Here, we will do a quick review of what we have learned about RNA sequencing in Lessons 8 through 11.

Accessing the Biostar handbook

The URL for the Biostar handbook is https://www.biostarhandbook.com.

Once you sign into this handbook, you will find that it is composed of several different books including one for RNA sequencing.

Scroll to the bottom of the page and you will find a button that says Access Your Account. Click this to sign in.



Because the Biostars handbook subscription is only good for 6 months, we recommend that you download either the PDF or eBook.


Review of RNA sequencing concepts

  • Purpose of RNA sequencing and what biological questions can RNA sequencing answer
  • Experimental considerations
    • Sample preparation
      • Replicates
      • Technical noise
    • Read depth
      • More depth for low expression genes
      • More depth for low expression differences between samples
    • RNA quality

RNA sequencing analysis considerations

What are the files that we need for RNA sequencing analysis?

Solution

  • Reference genome or transcriptome
  • Annotation files (gff or gtf) that tells us the genomic features (ie. gene, transcript, etc.)
  • Raw sequencing data in FASTQ (or fq) format

Review of reference genome and annotation files

Why do we need a reference genome?

Solution

The reference genome serves as a "known" that guides us in constructing the genome of the unknown from sequencing data.

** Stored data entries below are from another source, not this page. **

-- ==== Sys2Proof/Machine/Ops.lean ====
section
/-! DEFINITION. The named operations over thread groups, units, events, futures, scopes and tasks; a kill (R79), taking an
exception (R326) and returning from one (R330), each once for all instructions. -/

namespace Sys2Proof.Machine

/-! ### Access to the parts of the state -/

def State.core (s : State) (c : CoreId) : Core := kget .zero s.cores c
def State.cluster (s : State) (c : ClId) : Cluster := kget .zero s.clusters c
def State.die (s : State) (d : Nat) : Die := kget .zero s.dies d
def State.slot (s : State) (n : Nat) : Slot := kget .zero s.slots n
def State.modCore (s : State) (c : CoreId) (f : Core → Core) : State := { s with cores := kset c (f (s.core c)) s.cores }
def State.modCluster (s : State) (c : ClId) (f : Cluster → Cluster) : State :=
  { s with clusters := kset c (f (s.cluster c)) s.clusters }
def State.modDie (s : State) (d : Nat) (f : Die → Die) : State := { s with dies := kset d (f (s.die d)) s.dies }
def State.modSlot (s : State) (n : Nat) (f : Slot → Slot) : State := { s with slots := kset n (f (s.slot n)) s.slots }
def State.modSup (s : State) (f : SupRegs → SupRegs) : State := { s with sup := f s.sup }
def State.modMgmt (s : State) (f : Mgmt → Mgmt) : State := { s with mgmt := f s.mgmt }
def State.modMe (s : State) (f : TG → TG) : State := { s with me := f s.me }
def State.onSoc (s : State) (f : Soc → Soc) : State := { s with toSoc := f s.toSoc }

/-- A fresh sequence number: identifiers and ages of the model's own records (log 9). -/
def State.bump (s : State) : State := { s with seq := s.seq + 1 }

/-- A fresh free value: an opaque word that nothing constrains (log 6). -/
def State.freeWord (s : State) : W64 := Config.freeWord s.free
def State.useFree (s : State) : State := { s with free := s.free + 1 }

/-- Every resident thread group. -/
def State.allTgs (s : State) : List TG := if s.me.status = .free then s.tgs else s.me :: s.tgs

def State.tgAt (s : State) (t : TgRef) : Option TG := s.allTgs.find? (fun g => g.loc == t)

/-- Change one thread group. -/
def State.modTg (s : State) (t : TgRef) (f : TG → TG) : State :=
  if s.me.loc = t then { s with me := f s.me } else { s with tgs := updFirst (fun g => g.loc == t) f s.tgs }

/-- Change every resident thread group of a task. -/
def State.modTask_tgs (s : State) (h : W64) (f : TG → TG) : State :=
  { s with me := if s.me.task = h ∧ s.me.status ≠ .free then f s.me else s.me,
           tgs := s.tgs.map (fun g => if g.task = h then f g else g) }

/-- The thread groups of a task that have neither retired nor been stopped; and with those, all that hold a place on a core. -/
def State.tgsOf (s : State) (h : W64) : List TG := s.allTgs.filter (fun g => g.task == h && h != 0 && g.status != .stopped)
def State.tgsAll (s : State) (h : W64) : List TG := s.allTgs.filter (fun g => g.task == h && h != 0)

/-- Take a thread group off its core. -/
def State.dropTg (s : State) (t : TgRef) : State :=
  { s with me := if s.me.loc = t then .zero t else s.me, tgs := s.tgs.filter (fun g => g.loc != t) }

/-- Put a thread group on a core. -/
def State.addTg (s : State) (g : TG) : State :=
  if s.me.status = .free ∧ s.me.loc = g.loc then { s with me := g } else { s with tgs := s.tgs ++ [g] }

/-- Bring a thread group into focus: the one whose instruction runs. -/
def State.focus (s : State) (t : TgRef) : State :=
  if s.me.loc = t then s
  else match s.tgs.find? (fun g => g.loc == t) with
    | none => s
    | some g =>
      let rest := s.tgs.filter (fun x => x.loc != t)
      { s with me := g, tgs := if s.me.status = .free then rest else rest ++ [s.me] }

/-! ### Ending a group (R168, R181) -/

/-- The thread group after its group has completed with the next group at t: a group with SP set is a safe point (R52, R173), and one
that a forced save stops is held as well (R54). -/
def TG.goto (g : TG) (t : W64) : TG :=
  { g with pc := t, phase := .start, wake := none, cur := none, pipe := false,
           status := if (g.spMask.isSome ∧ g.k12 = true) ∨ g.stopping = true then .held g.wake.isSome else .ready }

def TG.advance (g : TG) : TG := g.goto g.npc
def State.advance (s : State) : State := { s with me := s.me.advance }
def State.jump (s : State) (t : W64) : State := { s with me := s.me.goto t }
/-- A stall: the group executes again, and no pre-emption falls inside it (R248, R287). -/
def State.stall (s : State) : State := { s with me := { s.me with status := .stalled } }
/-- A parking wait (R51): the group executes again from its first step when it is woken (R288). -/
def State.park (s : State) (kind : Nat) (obj : W64) : State :=
  { s with me := { s.me with status := .parked kind obj, wake := none, parkedAt := s.ptp.toNat } }

/-- A group that parks executes again from its first step, and takes its snapshots anew (R112, R288). -/
def State.dropSnaps (s : State) : State := s.modMe (fun g => { g with phase := { g.phase with snaps := [] } })

/-- A parking wait (R51, R78): ended by k10 it completes without effect; with its condition met it takes its outcome; otherwise
it parks, or ends at once in a thread group whose k10 is set. -/
def State.waitFor (s : State) (kind : Nat) (obj : W64) (met : Bool) (done : State → State) : State :=
  if s.me.wake = some .ended then s.advance
  else if met then done s
  else if s.me.k10 then s.advance
  else s.dropSnaps.park kind obj

/-- Add to a die's counter (R97, R430). -/
def State.count (s : State) (d sel n : Nat) : State :=
  s.modDie d (fun x => { x with counters := kset sel ((kget 0 x.counters sel + n) % 2 ^ 64) x.counters })

/-! ### Code words in their selected mode (R427) -/

/-- A write encodes its code words in the selected mode: those of the bytes from lo to hi of a die. -/
def State.encode (s : State) (d lo hi : Nat) : State :=
  if (s.die d).oldMode = [] then s else s.modDie d (fun x => { x with oldMode := cutRanges lo hi x.oldMode })

/-- The code words of n bytes at an extended address, where a scratchpad holds them. -/
def State.encodeSpad (s : State) (a n : Nat) : State :=
  if isWindow a && (winOf a).kind == 0 then s.encode (winOf a).die (a / 8 * 8) ((a + n + 7) / 8 * 8) else s

/-- The code words of a line in a die's slice; where in the slice it lies is not given (log 130). -/
def State.encodeLine (s : State) (d va : Nat) : State :=
  let w := Config.sliceLine d (lineOf va) % 2 ^ 19 * 128
  s.encode d w (w + 128)

/-! ### Replicas, collapses and watches (R89, R93 to R97, R102, R243) -/

/-- A request of the new generation for a line whose home changes waits until the swap is complete (R396). -/
def State.swapWait (s : State) (va : Nat) : Bool := s.sup.rtBusy && homeDie s.mode s.sup.prev va != homeDie s.mode s.sup.active va

/-- The request leads to a line of the device's memory. -/
def Wr.toLine (w : Wr) : Bool := !w.host && w.peer.isNone && !isWindow w.ent.va.toNat

/-- A write of a die to the line of an address. -/
def Wr.onLine (w : Wr) (asid : Half) (va : Nat) : Bool :=
  !w.ret && w.toLine && w.ent.asid == asid && lineOf w.ent.va.toNat == lineOf va

/-- The die holds the line write-pending: its readers are served there (R99). -/
def State.pendingLine (s : State) (d : Nat) (asid : Half) (va : Nat) : Option Wr := s.wrs.find? (fun w => w.die == d && w.onLine asid va)
def State.linePending (s : State) (d : Nat) (asid : Half) (va : Nat) : Bool := (s.pendingLine d asid va).isSome

def State.region (s : State) (d : Nat) (asid : Half) (va : Nat) : Region :=
  (s.regions.find? (fun r => r.die == d && r.asid == asid && r.base == regionOf va)).getD ⟨d, asid, regionOf va, 0, 0, 0, 0⟩

def State.modRegion (s : State) (d : Nat) (asid : Half) (va : Nat) (f : Region → Region) : State :=
  let p := fun (r : Region) => r.die == d && r.asid == asid && r.base == regionOf va
  { s with regions := if s.regions.any p then updFirst p f s.regions else s.regions ++ [f (s.region d asid va)] }

/-- The degree of a line under a region table (R93, R94). -/
def State.degreeIn (s : State) (rt : KMap Nat W64) (asid : Half) (va : Nat) : Nat :=
  let top := s.mode.computeDies - 1
  match rtLookup rt va with
  | some e =>
    if e.nocache || e.policy == 1 then 0
    else if e.policy = 2 then min 7 top
    else min (s.region (homeDie s.mode rt va) asid va).degree top
  | none => min (s.region (homeDie s.mode rt va) asid va).degree top

/-- Under the active one. -/
def State.degree (s : State) (asid : Half) (va : Nat) : Nat := s.degreeIn s.sup.active asid va

/-- A replica of the line of an address, in one die or another: the tag is the ASID and the virtual line (R89). -/
def Replica.tags (r : Replica) (asid : Half) (va : Nat) : Bool := r.asid == asid && r.va == lineOf va
def State.replicaOf (s : State) (d : Nat) (asid : Half) (va : Nat) : Option Replica :=
  s.replicas.find? (fun r => r.die == d && r.tags asid va)
def State.replicasOf (s : State) (asid : Half) (va : Nat) : List Replica := s.replicas.filter (·.tags asid va)

/-- Replicas of a line that count towards its degree: those of dies that do not hold it write-pending (R93). -/
def State.plainReplicas (s : State) (asid : Half) (va : Nat) : List Replica :=
  (s.replicasOf asid va).filter (fun r => !s.linePending r.die asid va)

/-- Other dies that hold a line by a write of theirs that the home has applied and not acknowledged, each with the line's storage: they
drop it behind that acknowledgement (R96, R102). None while a collapse of the line is on its way to the writer's own die (log 131). -/
def State.lateHolders (s : State) (by_ : Option Nat) (home : Nat) (asid : Half) (va : Nat) : List (Nat × Nat) :=
  if s.cols.any (fun c => some c.die == by_ && c.asid == asid && c.va == lineOf va) then []
  else ((s.wrs.filter (fun w => w.applied && w.die != home && w.onLine asid va)).map (fun w => (w.die, lineOf w.at_))).eraseDups

/-- The dies to which a home sends a collapse of a line: those that hold a replica of it, but for the writer's own. -/
def State.holders (s : State) (by_ : Option Nat) (home : Nat) (asid : Half) (va : Nat) : List (Nat × Nat) :=
  let rs := (s.replicasOf asid va).filter (fun r => !s.wrs.any (fun w => w.applied && w.die == r.die && w.onLine asid va))
  (rs.map (fun r => (r.die, r.line)) ++ s.lateHolders by_ home asid va).filter (fun p => some p.1 != by_)

/-- The home sends a collapse to every die that holds the line; the identifiers that must be acknowledged (R102). Each one sent counts as
COLLSENT, and with window set among the collapses of the region's window (R94, log 106). -/
def State.sendCollapses (s : State) (wr : Option Nat) (by_ : Option Nat) (home : Nat) (asid : Half) (va : Nat) (window : Bool) :
    State × List Nat :=
  let rs := s.holders by_ home asid va
  if rs = [] then (s, [])
  else
    let s := s.count home 0x42 rs.length
    let s := if window then s.modRegion home asid va (fun r => { r with collapses := r.collapses + rs.length }) else s
    let s : State := rs.foldl (fun (s : State) r =>
      { s.bump with cols := s.cols ++ [⟨s.seq, wr, home, r.1, asid, lineOf va, r.2, false⟩] }) s
    (s, (s.cols.drop (s.cols.length - rs.length)).map (·.id))

def degreeUp (n : Nat) : Nat := if n = 0 then 1 else if n = 1 then 3 else 7
def degreeDown (n : Nat) : Nat := if n = 7 then 3 else if n = 3 then 1 else 0

/-- The replicas of the region's lines that a die homes are collapsed, after its degree was lowered; the window that follows does not
count these collapses (R94, log 106). -/
def State.collapseRegion (s : State) (r : Region) : State :=
  let mine := s.replicas.filter (fun x => x.asid == r.asid && regionOf x.va == r.base && homeDie s.mode s.sup.active x.va == r.die)
  ((mine.map (·.va)).eraseDups).foldl (fun (s : State) va => (s.sendCollapses none none r.die r.asid va false).1) s

/-- The end of a region's window (R94, R95). -/
def State.windowEnd (s : State) (die : Nat) (asid : Half) (va : Nat) : State :=
  let r := s.region die asid va
  let d := s.die die
  let top := s.mode.computeDies - 1
  let auto := d.autoen && (match rtLookup s.sup.active va with
    | some e => e.policy == 0 && !e.nocache
    | none => true)
  let s := s.modRegion die asid va (fun r => { r with reads := 0, writes := 0, collapses := 0 })
  if !auto then s
  else if d.lowerth < r.collapses then
    if r.degree = 0 then s
    else ((s.modRegion die asid va (fun r => { r with degree := degreeDown r.degree })).count die 0x45 1).collapseRegion r
  else if d.raiseth * max r.writes 1 < r.reads then
    if decide (min 7 top ≤ r.degree) then s
    else (s.modRegion die asid va (fun r => { r with degree := degreeUp r.degree })).count die 0x44 1
  else s

/-- An access that the home of a region counts. A full window ends before the access after it counts (R94): 65,536 accesses form one. -/
def State.countAccess (s : State) (home : Nat) (asid : Half) (va : Nat) (f : Region → Region) : State :=
  let r := s.region home asid va
  (if 65536 ≤ r.reads + r.writes then s.windowEnd home asid va else s).modRegion home asid va f

def State.countWrite (s : State) (home : Nat) (asid : Half) (va : Nat) : State :=
  (s.encodeLine home va).countAccess home asid va (fun r => { r with writes := r.writes + 1 })

/-- A home's write that is complete only with the collapses that it causes: each die that holds a replica of the line drops it; one that
holds it by a write of its own drops it when that is acknowledged, and shows the home's bytes meanwhile (R96, R102, R249). -/
def State.dropReplicas (s : State) (home : Nat) (asid : Half) (va : Nat) : State :=
  let rs := s.holders none home asid va
  if rs = [] then s
  else
    let s : State := rs.foldl (fun (s : State) (r : Nat × Nat) => (s.count r.1 0x43 1).count home 0x42 1) s
    { (s.modRegion home asid va (fun r => { r with collapses := r.collapses + rs.length })) with
      replicas := s.replicas.filter (fun r => !r.tags asid va)
      wrs := s.wrs.map (fun w => if w.applied && w.onLine asid va then { w with dropped := true } else w) }

/-- Every write to a line wakes its watchers (R243). -/
def State.wakeWatches (s : State) (a n : Nat) : State :=
  let hit := fun (w : Watch) => decide (w.line < a + n) && decide (a < w.line + 128)
  let s' := (s.watches.filter hit).foldl (fun (s : State) w => s.modTg w.tg (fun g => { g with wake := g.wake.or (some .go) })) s
  { s' with watches := s.watches.filter (fun w => !hit w) }

/-- A write at its storage: the bytes, the poison marks, and a wake for every watch on a line it touches (R243, R334). -/
def State.writeAt (s : State) (a : Nat) (bs : List Byte) (p : Bool) : State :=
  ((s.encodeSpad a bs.length).onSoc (·.put a bs p)).wakeWatches a bs.length

/-- A write through home slices by physical address or window: every replica of the lines goes, as for any write at a home (R102, R412). -/
def State.homeWrite (s : State) (a : Nat) (bs : List Byte) : State :=
  let s := s.writeAt a bs false
  let hit := fun (r : Replica) => decide (r.line < a + bs.length) && decide (a < r.line + 128)
  let s : State := (s.replicas.filter hit).foldl (fun (s : State) (r : Replica) =>
    let home := homeDie s.mode s.sup.active r.va
    ((s.count r.die 0x43 1).count home 0x42 1).modRegion home r.asid r.va (fun x => { x with collapses := x.collapses + 1 })) s
  { s with replicas := s.replicas.filter (fun r => !hit r) }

What file format is the reference genome in and what information does it contain?

Solution

The reference genome is in the fasta/fa format. These files will have extension fasta or fa, where the two extensions are used interchangeably.

A fasta file contains a definition line that starts with ">" followed by nucleotide sequences.

What is the annotation file used for?

Solution

The annotation file lists the features of a genome (ie. genes, transcripts, exons) along with their coordinates and other information. Annotations files are useful in RNA sequencing because it informs us of which gene or transcripts the aligned reads are overlapping and thus helps us generate a table of expression counts for our samples either on per gene or transcript basis.

Review of FASTQ files

What is a FASTQ file?

Solution

A fastq or fq file is the format for files that contain our sequencing data. Similar to a fasta file, which contains a header line that starts with ">" followed by sequence, the fastq file also contains a header line for each sequencing read that starts with "@". The sequencing read follows the metadata line, which is then followed by a "+" sign and a line that contains the quality score of each of the bases in a sequencing read.

What tool can we use to assess quality of sequencing data? And how do we aggregate several FASTQC reports into one.

Solution

FASTQC

To aggregate multiple FASTQC reports, we can use MultiQC

What type of data clean up can we perform on sequencing data prior to downstream analysis?

Solution

We can trim away adapters and low quality reads. Trimmomatic is a tool that can be used to do this.